Task directions:
Look through the listing below and write out exactly the lines from the line with "(∀ (j : Nat) (h : j < 255), len.toNat" to the line with "trace := pollEvents m ++ .tRecv Config.devAddr 1", both included, and no others.

Materials provided:
/-! ## Whole operations, from the command word to the return -/

/-- R121: a WRREG from its command word to its return, for every answer of the send and every number of polls. The
number of steps is the model's own granularity (log entry 10), here and below. The premise TransportResponds of R109
(of SINIT also DelayCompletes) is a hypothesis, here and below, and BusEventuallyIdle is `idleAfter`. -/
def Obligations.WrregRuns : Prop :=
  ∀ (s : State) (dev : DevAddr) (reg val : Byte) (ws : List Word) (k : Nat) (r : XferResult) (rs : List XferResult)
    (bs ts : List Bool),
    s.AtPort (encode (.wrreg dev reg val)) ws → s.busReady = true → s.transportResponds = granted (k + 2) ++ ts →
    s.sendAnswers = r :: rs →
    s.busyAnswers = idleAfter k ++ bs →
    Runs (k + 3) s
      { s with
        cmds := ws, dev := dev, reg := reg, val := val, txbuf := #v[reg, val], xres := r, ph := .idle
        status := (if r = .ok then .ok else .transfer)
        trace := pollEvents k ++ .tSend dev [reg, val] false r :: s.trace
        sendAnswers := rs, busyAnswers := bs, transportResponds := ts, draws := s.draws + 2 * k + 4 }

/-- R122: an RDREGS of `n > 0` bytes whose two transfers succeed. -/
def Obligations.RdregsRuns : Prop :=
  ∀ (s : State) (dev : DevAddr) (reg len : Byte) (ws : List Word) (k m : Nat) (data : List Byte)
    (rs : List XferResult) (ds : List RecvAnswer) (bs ts : List Bool),
    s.AtPort (encode (.rdregs dev reg len)) ws → s.busReady = true → len ≠ 0 →
    s.transportResponds = granted (k + m + 4) ++ ts → s.sendAnswers = .ok :: rs →
    s.recvAnswers = .ok data :: ds → data.length = len.toNat → s.busyAnswers = idleAfter k ++ (idleAfter m ++ bs) →
    ∃ rx : Vector Byte 255,
      (∀ (j : Nat) (h : j < 255), rx[j] = data.getD j s.rxbuf[j]) ∧
      Runs (k + m + 5) s
        { s with
          cmds := ws, dev := dev, reg := reg, len := len, txbuf := #v[reg, s.txbuf[1]], xres := .ok, ph := .idle
          status := .ok, rxbuf := rx
          trace := pollEvents m ++ .tRecv dev len.toNat .ok data ::
            (pollEvents k ++ .tSend dev [reg] true .ok :: s.trace)
          sendAnswers := rs, recvAnswers := ds, busyAnswers := bs, transportResponds := ts
          draws := s.draws + 2 * (k + m) + 8 }

/-- R124: an RDREGS whose address frame fails. The events are that send and its poll: no T.Receive; STATUS is the
send's error; `RXBUF[0..LEN-1]` are undefined. -/
def Obligations.ShortCircuitRuns : Prop :=
  ∀ (s : State) (dev : DevAddr) (reg len : Byte) (ws : List Word) (k : Nat) (rs : List XferResult)
    (bs ts : List Bool),
    s.AtPort (encode (.rdregs dev reg len)) ws → s.busReady = true → len ≠ 0 →
    s.transportResponds = granted (k + 2) ++ ts →
    s.sendAnswers = .transferError :: rs → s.busyAnswers = idleAfter k ++ bs →
    ∃ rx : Vector Byte 255,
      (∀ (j : Nat) (h : j < 255), len.toNat ≤ j → rx[j] = s.rxbuf[j]) ∧
      Runs (k + 3) s
        { s with
          cmds := ws, dev := dev, reg := reg, len := len, txbuf := #v[reg, s.txbuf[1]], xres := .transferError
          ph := .idle, status := .transfer, rxbuf := rx
          trace := pollEvents k ++ .tSend dev [reg] true .transferError :: s.trace
          sendAnswers := rs, busyAnswers := bs, transportResponds := ts, draws := s.draws + 2 * k + 5 }

/-- R144: an RDID whose two transfers succeed: IDENT is the byte the peer answered. -/
def Obligations.RdidRuns : Prop :=
  ∀ (s : State) (ws : List Word) (k m : Nat) (b : Byte) (rs : List XferResult) (ds : List RecvAnswer)
    (bs ts : List Bool),
    s.AtPort (encode .rdid) ws → s.busReady = true → s.transportResponds = granted (k + m + 4) ++ ts →
    s.sendAnswers = .ok :: rs → s.recvAnswers = .ok [b] :: ds →
    s.busyAnswers = idleAfter k ++ (idleAfter m ++ bs) →
    Runs (k + m + 5) s
      { s with
        cmds := ws, dev := Config.devAddr, reg := Config.regDevid, len := 1
        txbuf := #v[Config.regDevid, s.txbuf[1]], xres := .ok, ph := .idle, status := .ok
        rxbuf := s.rxbuf.set 0 b, ident := b
        trace := pollEvents m ++ .tRecv Config.devAddr 1 .ok [b] ::
          (pollEvents k ++ .tSend Config.devAddr [Config.regDevid] true .ok :: s.trace)
        sendAnswers := rs, recvAnswers := ds, busyAnswers := bs, transportResponds := ts
        draws := s.draws + 2 * (k + m) + 8 }

/-- R146: an RDSMP whose two transfers succeed: the axes are the six bytes of the one receive, joined in pairs, low
byte first. -/
def Obligations.RdsmpRuns : Prop :=
  ∀ (s : State) (ws : List Word) (k m : Nat) (b0 b1 b2 b3 b4 b5 : Byte) (rs : List XferResult) (ds : List RecvAnswer)
    (bs ts : List Bool),
    s.AtPort (encode .rdsmp) ws → s.busReady = true → s.transportResponds = granted (k + m + 4) ++ ts →
    s.sendAnswers = .ok :: rs →
    s.recvAnswers = .ok [b0, b1, b2, b3, b4, b5] :: ds → s.busyAnswers = idleAfter k ++ (idleAfter m ++ bs) →
    Runs (k + m + 5) s
      { s with
        cmds := ws, dev := Config.devAddr, reg := Config.regDatax0, len := 6
        txbuf := #v[Config.regDatax0, s.txbuf[1]], xres := .ok, ph := .idle, status := .ok
        rxbuf := (((((s.rxbuf.set 0 b0).set 1 b1).set 2 b2).set 3 b3).set 4 b4).set 5 b5
        ax := b1 ++ b0, ay := b3 ++ b2, az := b5 ++ b4
        trace := pollEvents m ++ .tRecv Config.devAddr 6 .ok [b0, b1, b2, b3, b4, b5] ::
          (pollEvents k ++ .tSend Config.devAddr [Config.regDatax0] true .ok :: s.trace)
        sendAnswers := rs, recvAnswers := ds, busyAnswers := bs, transportResponds := ts
        draws := s.draws + 2 * (k + m) + 8 }

/-- R141: a SINIT from its command word to its return: three writes in order, each with its poll and its 10 ms delay,
whatever the three answers; INITERR and STATUS say what failed (R142). -/
def Obligations.SinitRuns : Prop :=
  ∀ (s : State) (ws : List Word) (k0 k1 k2 : Nat) (r0 r1 r2 : XferResult) (rs : List XferResult)
    (bs ts dl : List Bool),
    s.AtPort (encode .sinit) ws → s.busReady = true → s.transportResponds = granted (k0 + k1 + k2 + 6) ++ ts →
    s.delayCompletes = granted 3 ++ dl → s.sendAnswers = r0 :: r1 :: r2 :: rs →
    s.busyAnswers = idleAfter k0 ++ (idleAfter k1 ++ (idleAfter k2 ++ bs)) →
    ∃ m : BitVec 3,
      m.getLsbD 0 = (r0 != .ok) ∧ m.getLsbD 1 = (r1 != .ok) ∧ m.getLsbD 2 = (r2 != .ok) ∧
      Runs (k0 + k1 + k2 + 10) s
        { s with
          cmds := ws, dev := Config.devAddr, reg := Config.regDataFormat, val := 0x01, istep := 2
          txbuf := #v[Config.regDataFormat, 0x01], xres := r2, ph := .idle, initErr := m
          status := (if r0 = .ok ∧ r1 = .ok ∧ r2 = .ok then .ok else .transfer)
          trace := .delay 10 :: (pollEvents k2 ++ .tSend Config.devAddr [Config.regDataFormat, 0x01] false r2 ::
            .delay 10 :: (pollEvents k1 ++ .tSend Config.devAddr [Config.regPowerCtl, 0x08] false r1 ::
            .delay 10 :: (pollEvents k0 ++ .tSend Config.devAddr [Config.regPowerCtl, 0x00] false r0 :: s.trace)))
          sendAnswers := rs, busyAnswers := bs, transportResponds := ts, delayCompletes := dl
          draws := s.draws + 2 * (k0 + k1 + k2) + 15 }

/-! ## DECODE -/

/-- R147: DECODE joins the byte pairs of `RXBUF[0..5]`, high byte second, into AX, AY, AZ and returns OK, with no
event and with or without the bus. -/
def Obligations.DecodeWritesAxes : Prop :=
  ∀ s : State, s.opr = .none → s.ph = .idle →
    exec .decode s =
      .next { s with ax := s.rxbuf[1] ++ s.rxbuf[0], ay := s.rxbuf[3] ++ s.rxbuf[2], az := s.rxbuf[5] ++ s.rxbuf[4],
                     status := .ok }

/-- R148: the value of an axis from its two bytes, and that the bytes can be read back from it. -/
def Obligations.DecodeArithmetic : Prop :=
  (∀ low high : Byte, (decodeAxis low high).toInt =
    if high.toNat < 128 then 256 * (high.toNat : Int) + low.toNat
    else 256 * (high.toNat : Int) + low.toNat - 65536) ∧
  (∀ a : Axis, ∃ low high : Byte, decodeAxis low high = a) ∧
  (∀ l h l' h' : Byte, decodeAxis l h = decodeAxis l' h' → l = l' ∧ h = h')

Output for this exercise:
      (∀ (j : Nat) (h : j < 255), len.toNat ≤ j → rx[j] = s.rxbuf[j]) ∧
      Runs (k + 3) s
        { s with
          cmds := ws, dev := dev, reg := reg, len := len, txbuf := #v[reg, s.txbuf[1]], xres := .transferError
          ph := .idle, status := .transfer, rxbuf := rx
          trace := pollEvents k ++ .tSend dev [reg] true .transferError :: s.trace
          sendAnswers := rs, busyAnswers := bs, transportResponds := ts, draws := s.draws + 2 * k + 5 }

/-- R144: an RDID whose two transfers succeed: IDENT is the byte the peer answered. -/
def Obligations.RdidRuns : Prop :=
  ∀ (s : State) (ws : List Word) (k m : Nat) (b : Byte) (rs : List XferResult) (ds : List RecvAnswer)
    (bs ts : List Bool),
    s.AtPort (encode .rdid) ws → s.busReady = true → s.transportResponds = granted (k + m + 4) ++ ts →
    s.sendAnswers = .ok :: rs → s.recvAnswers = .ok [b] :: ds →
    s.busyAnswers = idleAfter k ++ (idleAfter m ++ bs) →
    Runs (k + m + 5) s
      { s with
        cmds := ws, dev := Config.devAddr, reg := Config.regDevid, len := 1
        txbuf := #v[Config.regDevid, s.txbuf[1]], xres := .ok, ph := .idle, status := .ok
        rxbuf := s.rxbuf.set 0 b, ident := b
        trace := pollEvents m ++ .tRecv Config.devAddr 1 .ok [b] ::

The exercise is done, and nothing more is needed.